Multiplication by iteration and shifting

Normally, multiplication of two 8-bit numbers can be achieved with a little routine such as this:

.multiply
\ Multiplies A*X, and stores result in product/product+1

CPX #0:BEQ zero
DEX:STX product+1
LSR A:STA product
LDA #0
BCC s1:ADC product+1:.s1 ROR A:ROR product
BCC s2:ADC product+1:.s2 ROR A:ROR product
BCC s3:ADC product+1:.s3 ROR A:ROR product
BCC s4:ADC product+1:.s4 ROR A:ROR product
BCC s5:ADC product+1:.s5 ROR A:ROR product
BCC s6:ADC product+1:.s6 ROR A:ROR product
BCC s7:ADC product+1:.s7 ROR A:ROR product
BCC s8:ADC product+1:.s8 ROR A:ROR product
STA product+1
RTS
.zero
STX product:STX product+1
RTS

This completes in an average of 113 cycles (excluding the multiply by zero special case) - not bad, but it's possible to do better, provided you're happy to set aside some space for some tables...
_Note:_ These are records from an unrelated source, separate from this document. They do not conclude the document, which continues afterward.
-- ==== Sys2Proof/Laws/Ops.lean ====
section
/-! SUPPORT. For each shared operation, once, everything it can do. -/

namespace Sys2Proof.Machine

/-! ### Bulk commands -/

/-- A whole command performed: its cells written, or its outputs spoiled. -/
theorem performAll_cases (j : Job) (s : State) :
    (∃ cells, jobResult j s.ctx s.mem = some cells ∧
        performAll j s = complete false { s with mem := writeCells s.mem cells }) ∨
      (jobResult j s.ctx s.mem = none ∧ performAll j s = complete false (spoilOutputs (jobExtents j s.ctx) s)) := by
  unfold performAll
  cases h : jobResult j s.ctx s.mem with
  | some cells => exact .inl ⟨cells, rfl, rfl⟩
  | none => exact .inr ⟨rfl, rfl⟩

/-- A bulk command: silent degrade, an error, performed whole, or dispatched tile by tile. -/
theorem runBulk_cases (j : Job) (s : State) :
    (jobEmpty j s.ctx = true ∧ runBulk j s = complete true s) ∨
      (jobEmpty j s.ctx = false ∧ ∃ e, jobError j s.ctx s.plat.memBytes = some e ∧ runBulk j s = raiseError e s) ∨
      (jobEmpty j s.ctx = false ∧ jobError j s.ctx s.plat.memBytes = none ∧ s.grain = .atomic ∧
        runBulk j s = performAll j s) ∨
      (jobEmpty j s.ctx = false ∧ jobError j s.ctx s.plat.memBytes = none ∧ s.grain = .tiled ∧
        runBulk j s = dispatchTiles j s) := by
  unfold runBulk
  cases he : jobEmpty j s.ctx with
  | true => simp
  | false =>
    cases hj : jobError j s.ctx s.plat.memBytes with
    | some e => simp
    | none => cases hg : s.grain <;> simp

/-- The error a bulk launch ends in is one of three. -/
theorem jobError_cases {j : Job} {c : HostRegs} {n : Nat} {e : CmdError} (h : jobError j c n = some e) :
    (jobConfigError j c = true ∧ e = .configError) ∨
      (jobConfigError j c = false ∧ jobMisaligned j c = true ∧ e = .alignError) ∨
      (jobConfigError j c = false ∧ jobMisaligned j c = false ∧ (jobExtents j c).all (extentFits n) = false ∧
        e = .addressError) := by
  unfold jobError at h
  split at h
  · next h1 => exact .inl ⟨h1, by simpa using h.symm⟩
  · next h1 =>
    split at h
    · next h2 => exact .inr (.inl ⟨by simpa using h1, h2, by simpa using h.symm⟩)
    · next h2 =>
      split at h
      · simp at h
      · next h3 => exact .inr (.inr ⟨by simpa using h1, by simpa using h2, by simpa using h3, by simpa using h.symm⟩)

/-- What passing tests 5 to 7 of R319 says. -/
theorem jobError_eq_none {j : Job} {c : HostRegs} {n : Nat} (h : jobError j c n = none) :
    jobConfigError j c = false ∧ jobMisaligned j c = false ∧ ∀ e ∈ jobExtents j c, extentFits n e = true := by
  unfold jobError at h
  split at h
  · simp at h
  · next h1 =>
    split at h
    · simp at h
    · next h2 =>
      split at h
      · next h3 => exact ⟨by simpa using h1, by simpa using h2, by simpa using h3⟩
      · simp at h

/-- A specified result: no clash, and the cells are the cells of the tiles. -/
theorem jobResult_eq_some {j : Job} {c : HostRegs} {m : Memory} {cells : List Host.Cell}
    (h : jobResult j c m = some cells) :
    anyClash (jobExtents j c) = false ∧ collectCells (jobTileCells j c m) (jobTiles j c) = some cells := by
  unfold jobResult at h
  split at h
  · simp at h
  · next h1 => exact ⟨by simpa using h1, h⟩

/-! ### Scalar commands -/

/-- `R2Q`: both results, or both unspecified. -/
theorem runRange_cases (asym : Bool) (w : Width) (et : ElemType) (s : State) :
    (∃ r0 r1, rangeResults asym w et s.ctx.opa s.ctx.opb = some (r0, r1) ∧
        runRange asym w et s = complete false { s with res := { s.res with res0 := r0, res1 := r1 } }) ∨
      (rangeResults asym w et s.ctx.opa s.ctx.opb = none ∧ runRange asym w et s = completeUnspecified s) := by
  unfold runRange
  cases h : rangeResults asym w et s.ctx.opa s.ctx.opb with
  | some r => obtain ⟨r0, r1⟩ := r; exact .inl ⟨r0, r1, rfl, rfl⟩
  | none => exact .inr ⟨rfl, rfl⟩

/-- `NORM`: an error, both results, or both unspecified. -/
theorem execNorm_cases (w : Width) (s : State) :
    (qmax w < s.ctx.opc.toNat ∧ execNorm w s = .next (raiseError .operandError s)) ∨
      (s.ctx.opc.toNat ≤ qmax w ∧ ∃ r0 r1, normResults w s.ctx.opa s.ctx.opb s.ctx.opc.toNat = some (r0, r1) ∧
        execNorm w s = .next (complete false { s with res := { s.res with res0 := r0, res1 := r1 } })) ∨
      (s.ctx.opc.toNat ≤ qmax w ∧ normResults w s.ctx.opa s.ctx.opb s.ctx.opc.toNat = none ∧
        execNorm w s = .next (completeUnspecified s)) := by
  unfold execNorm
  split
  · next h => exact .inl ⟨h, rfl⟩
  · next h =>
    cases hr : normResults w s.ctx.opa s.ctx.opb s.ctx.opc.toNat with
    | some r => obtain ⟨r0, r1⟩ := r; exact .inr (.inl ⟨by omega, r0, r1, rfl, rfl⟩)
    | none => exact .inr (.inr ⟨by omega, rfl, rfl⟩)

/-- `PACK`: the byte, or an error. -/
theorem runPack_cases (w : Width) (s : State) :
    ((∀ v ∈ lanes s.ctx.opa (perByte w), v ≤ qmax w) ∧
        runPack w s =
          complete false
            { s with res := { s.res with res0 := (pack w (lanes s.ctx.opa (perByte w))).setWidth 32 } }) ∨
      ((∃ v ∈ lanes s.ctx.opa (perByte w), qmax w < v) ∧ runPack w s = raiseError .operandError s) := by
  unfold runPack
  by_cases h : ∀ v ∈ lanes s.ctx.opa (perByte w), v ≤ qmax w
  · left
    refine ⟨h, ?_⟩
    have : (lanes s.ctx.opa (perByte w)).all (fun v => v ≤ qmax w) = true := by simpa using h
    simp only [this, if_true]
  · right
    have : (lanes s.ctx.opa (perByte w)).all (fun v => v ≤ qmax w) = false := by
      rw [← Bool.not_eq_true]; simpa using h
    simp only [this]
    push Not at h
    exact ⟨h, rfl⟩

/-- `GEOM`: the shape, the silent degrade, or an error. -/
theorem execGeom_cases (w : Width) (o : Orient) (zpen : Bool) (s : State) :
    (supportedBlock s.ctx.blksz.toNat = true ∧ geometryFits (contextGeometry s.ctx w o zpen) = true ∧
        execGeom w o zpen s =
          .next (complete false { s with res := geometryResults (contextGeometry s.ctx w o zpen) })) ∨
      (supportedBlock s.ctx.blksz.toNat = true ∧ geometryFits (contextGeometry s.ctx w o zpen) = false ∧
        execGeom w o zpen s = .next (raiseError .configError s)) ∨
      (supportedBlock s.ctx.blksz.toNat = false ∧
        execGeom w o zpen s = .next (complete true { s with res := Results.zero })) := by
  unfold execGeom
  cases h : supportedBlock s.ctx.blksz.toNat with
  | false => simp
  | true => cases hg : geometryFits (contextGeometry s.ctx w o zpen) <;> simp [hg]

/-! ### The tiles of a running command -/

/-- A tile begun: it is in flight, or it ended because of a non-finite element. -/
theorem startTile_cases (j : Job) (t : Tile) (s : State) :
    (∃ f : InFlight, f.tile = t ∧ startTile j t s = { s with flight := s.flight ++ [f] }) ∨
      startTile j t s = endTile t s := by
  unfold startTile
  split
  · split
    · exact .inl ⟨_, rfl, rfl⟩
    · exact .inr rfl
  · exact .inl ⟨_, rfl, rfl⟩

/-- A tile advanced: it goes to its next stage or ends, having written cells at targets of its own or none. -/
theorem advanceTile_cases (j : Job) (f : InFlight) (s : State) :
    ∃ cells : List Host.Cell, (∀ x ∈ cells, IsTarget (jobMode j).et (jobWork j s.ctx f.tile) x.1) ∧
      (advanceTile j f s = endTile f.tile { s with mem := writeCells s.mem cells } ∨
        ∃ g : InFlight, g.tile = f.tile ∧
          advanceTile j f s = updateFlight g { s with mem := writeCells s.mem cells }) := by
  have nocells : ∀ x ∈ ([] : List Host.Cell), IsTarget (jobMode j).et (jobWork j s.ctx f.tile) x.1 := by simp
  unfold advanceTile
  split
  · next qt hw =>
    split
    · unfold stageParams
      split
      · exact ⟨[], nocells, .inl rfl⟩
      · next ps _ =>
        split
        · exact ⟨[], nocells, .inl rfl⟩
        · next cells hc =>
          refine ⟨cells, fun x hx => ?_, .inr ⟨_, ?_, rfl⟩⟩
          · rw [hw]; exact .inl (scaleCells_target hc hx)
          · rfl
    · refine ⟨zpCells (jobMode j) qt f.scratch.zacc, fun x hx => ?_, .inr ⟨{ f with stage := .recips }, rfl, rfl⟩⟩
      rw [hw]; exact .inr (.inl (zpCells_target hx))
    · unfold stageRecips
      split
      · exact ⟨[], nocells, .inl rfl⟩
      · refine ⟨[], nocells, .inr ⟨_, ?_, rfl⟩⟩
        rfl
    · unfold stageCodes
      split
      · exact ⟨[], nocells, .inl rfl⟩
      · next cells hc =>
        refine ⟨cells, fun x hx => ?_, .inl rfl⟩
        rw [hw]; exact .inr (.inr (dataCells_target hc hx))
  · next l hw =>
    unfold stageDequantize
    split
    · exact ⟨[], nocells, .inl rfl⟩
    · next cells hc =>
      refine ⟨cells, fun x hx => ?_, .inl rfl⟩
      rw [hw]; exact deqCells_target hc hx

/-- A pending tile gone on: begun, or a tile in flight advanced, or nothing because there is no worker. -/
theorem workOn_cases (j : Job) (t : Tile) (s : State) :
    (∃ f ∈ s.flight, workOn j t s = advanceTile j f s) ∨
      ((∀ f ∈ s.flight, f.tile ≠ t) ∧ s.flight.length < s.plat.workers ∧ workOn j t s = startTile j t s) ∨
      (s.flight = [] ∧ s.plat.workers = 0 ∧ workOn j t s = s) := by
  unfold workOn
  cases h : s.flight.find? (fun f => f.tile == t) with
  | some f => exact .inl ⟨f, List.mem_of_find?_eq_some h, rfl⟩
  | none =>
    have hn : ∀ f ∈ s.flight, f.tile ≠ t := by
      intro f hf
      simpa using (List.find?_eq_none.mp h) f hf
    simp only
    split
    · next hl => exact .inr (.inl ⟨hn, hl, rfl⟩)
    · next hl =>
      cases hf : s.flight with
      | nil => rw [hf] at hl; exact .inr (.inr ⟨rfl, by simpa using hl, rfl⟩)
      | cons f rest => exact .inl ⟨f, by simp, rfl⟩

/-- The barrier passed: completed, the outputs spoiled or as they are. -/
theorem finish_cases (s : State) :
    (s.spoiled = true ∧ finish s = complete false (spoilOutputs (runningExtents s) s)) ∨
      (s.spoiled = false ∧ finish s = complete false s) := by
  unfold finish
  cases s.spoiled <;> simp

/-- One step of the running command: nothing when none runs, the barrier, or one pending tile gone on. -/
theorem progress_cases (k : Nat) (s : State) :
    (s.phase ≠ .busy ∧ progress k s = s) ∨
      (s.phase = .busy ∧ s.pending = [] ∧ progress k s = finish s) ∨
      (s.phase = .busy ∧ ∃ j, contextJob s.ctx = some j ∧ ∃ t ∈ s.pending, progress k s = workOn j t s) ∨
      (s.phase = .busy ∧ s.pending ≠ [] ∧ contextJob s.ctx = none ∧ progress k s = s) := by
  unfold progress
  split
  · next hb =>
    cases hp : s.pending with
    | nil => exact .inr (.inl ⟨hb, rfl, rfl⟩)
    | cons t rest =>
      cases hj : contextJob s.ctx with
      | none => exact .inr (.inr (.inr ⟨hb, by simp, rfl, rfl⟩))
      | some j =>
        refine .inr (.inr (.inl ⟨hb, j, rfl, (t :: rest).getD (k % (rest.length + 1)) t, ?_, rfl⟩))
        have hlt : k % (rest.length + 1) < (t :: rest).length := Nat.mod_lt _ (by simp)
        rw [List.getD_eq_getElem _ _ hlt]
        exact List.getElem_mem hlt
  · next hb => exact .inl ⟨hb, rfl⟩

/-! ### The host's moves -/

/-- A launch: the decoded command run on the latched state, or the illegal-command error. -/
theorem launch_cases (w : Word) (s : State) :
    (∃ i, decode w = .ok i ∧ launch w s = exec i (latch w s)) ∨
      (∃ e, decode w = .error e ∧ launch w s = .next (raiseError .illegalCommand (latch w s))) := by
  unfold launch
  cases h : decode w with
  | ok i => exact .inl ⟨i, rfl, rfl⟩
  | error e => exact .inr ⟨e, rfl, rfl⟩

/-- A register write: ignored, a launch, or one register changed. -/
theorem hostWriteReg_cases (i : Fin 32) (v : Word) (s : State) :
    (s.phase = .busy ∧ hostWriteReg i v s = .next s) ∨
      (s.phase ≠ .busy ∧ i = 0 ∧ hostWriteReg i v s = launch v s) ∨
      (s.phase ≠ .busy ∧ i ≠ 0 ∧ hostWriteReg i v s = .next { s with regs := writeSlot s.regs i v }) := by
  unfold hostWriteReg
  by_cases hb : s.phase = .busy
  · exact .inl ⟨hb, by simp [hb]⟩
  · by_cases hi : i = 0
    · exact .inr (.inl ⟨hb, hi, by simp [hb, hi]⟩)
    · exact .inr (.inr ⟨hb, hi, by simp [hb, hi]⟩)

/-- An output byte read while `BUSY`: free when the result is unspecified or unknown, else the old value or the new. -/
theorem outputByte_cases (s : State) (a : Nat) :
    (s.spoiled = true ∧ outputByte s a = Config.freeByte s.fresh a) ∨
      (s.spoiled = false ∧ (∀ j, contextJob s.ctx = some j → jobResult j s.ctx s.launchMem = none) ∧
        outputByte s a = Config.freeByte s.fresh a) ∨
      (s.spoiled = false ∧ ∃ j cells, contextJob s.ctx = some j ∧ jobResult j s.ctx s.launchMem = some cells ∧
        outputByte s a =
          if Config.freeChoice s.fresh a then readByte s.launchMem a else readByte (writeCells s.launchMem cells) a) := by
  unfold outputByte
  cases s.spoiled with
  | true => exact .inl ⟨rfl, rfl⟩
  | false =>
    cases hj : contextJob s.ctx with
    | none => exact .inr (.inl ⟨rfl, by simp, rfl⟩)
    | some j =>
      cases hr : jobResult j s.ctx s.launchMem with
      | none => exact .inr (.inl ⟨rfl, by simpa using hr, by simp [hr]⟩)
      | some cells => exact .inr (.inr ⟨rfl, j, cells, rfl, hr, by simp [hr]⟩)

/-- A byte the host reads: an output byte of the running command, or the byte that stands there. -/
theorem hostReadByte_cases (s : State) (a : Nat) :
    (inWritten (runningExtents s) a = true ∧ hostReadByte s a = outputByte s a) ∨
      (inWritten (runningExtents s) a = false ∧ hostReadByte s a = readByte s.mem a) := by
  unfold hostReadByte
  cases inWritten (runningExtents s) a <;> simp

/-- A host write spoils the running command exactly when it touches a buffer of it. -/
theorem hostWriteMem_spoiled (a : Nat) (bytes : List Byte) (s : State) :
    (hostWriteMem a bytes s).spoiled = true ↔
      s.spoiled = true ∨ ∃ x ∈ span a (a + bytes.length), ∃ e ∈ runningExtents s, inExtent e x = true := by
  simp [hostWriteMem]

/-- A wait: one read of `STATUS` when nothing runs; else a read, one step of the running command, and the wait again. -/
theorem hostWait_cases (s : State) :
    (s.phase ≠ .busy ∧ hostWait s = hostReadReg 1 s) ∨
      (s.phase = .busy ∧ hostWait s = { progress 0 (hostReadReg 1 s) with agenda := .wait :: s.agenda }) := by
  unfold hostWait
  by_cases hb : s.phase = .busy
  · exact .inr ⟨hb, by simp [hb]⟩
  · exact .inl ⟨hb, by simp [hb]⟩

/-- A step: the head of the agenda performed, or the running command gone on. -/
theorem step_cases (s : State) :
    (s.agenda = [] ∧ step s = .next (progress 0 s)) ∨
      (∃ e rest, s.agenda = e :: rest ∧ step s = perform e { s with agenda := rest }) := by
  unfold step nextMove
  cases h : s.agenda with
  | nil => exact .inl ⟨rfl, rfl⟩
  | cons e rest => exact .inr ⟨e, rest, rfl, rfl⟩

end Sys2Proof.Machine
end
Faster multiplication by table lookup

There is a method which yields the product of two values from the difference between two squares.

Mathematically:

 (a+b)^2 = a^2 + b^2 + 2ab     --> (I)
 (a-b)^2 = a^2 + b^2 - 2ab     --> (II)

(I) minus (II) gives:

 (a+b)^2 - (a-b)^2 = 4ab

or, in other words:

       (a+b)^2     (a-b)^2
 ab =  -------  -  -------
          4           4

So this means we can store a table of f(n) = n^2 / 4 for n = 0..510, and then can achieve multiplication via a single 16-bit subtract! In reality, we use 4 lookup tables; 2 for the LSB/MSBs of the 16-bit value when n is less than 256, and a further 2 for when n is 256 or greater.

We can divide by 4 without worrying about truncation, because we know that (a+b)^2 - (a-b)^2 will always be a multiple of 4, therefore we lose no information or accuracy by discarding the lower 2 bits in the table itself.

Here's some code:

 10 sqrlo256%=&900
 20 sqrlo512%=&A00
 30 sqrhi256%=&B00
 40 sqrhi512%=&C00
 50 :
 60 FOR N%=0 TO 255
 70 s256%=(N%*N%) DIV 4
 80 s512%=((N%+256)*(N%+256)) DIV 4
 90 N%?sqrlo256%=s256% AND 255
100 N%?sqrhi256%=s256% DIV 256
110 N%?sqrlo512%=s512% AND 255
120 N%?sqrhi512%=s512% DIV 256
130 NEXT
140 :
150 num1=&70:num2=&71:result=&72
160 FOR N%=0 TO 2 STEP 2:P%=&700:[OPT N%
170 .mult
180 SEC:LDA num1:SBC num2:BCS positive
190 EOR #255:ADC #1:.positive TAY
200 CLC:LDA num1:ADC num2:TAX
210 BCS morethan256:SEC
220 LDA sqrlo256%,X:SBC sqrlo256%,Y:STA result
230 LDA sqrhi256%,X:SBC sqrhi256%,Y:STA result+1
240 RTS
250 .morethan256
260 LDA sqrlo512%,X:SBC sqrlo256%,Y:STA result
270 LDA sqrhi512%,X:SBC sqrhi256%,Y:STA result+1
280 RTS
290 ]:NEXT
300 :
310 !result=0
320 REPEAT
330 ?num1=RND(256)-1:?num2=RND(256)-1:CALL mult
340 PRINT;?num1;"*";?num2;"=";!result;" (";?num1*?num2;")"
350 IF ?num1*?num2<>!result:END
360 UNTIL FALSE

So there's a routine which achieves an 8 bit * 8 bit multiplication in just 55 cycles - over twice the speed of the original routine. The only problem with this is the amount of table space required - 1k.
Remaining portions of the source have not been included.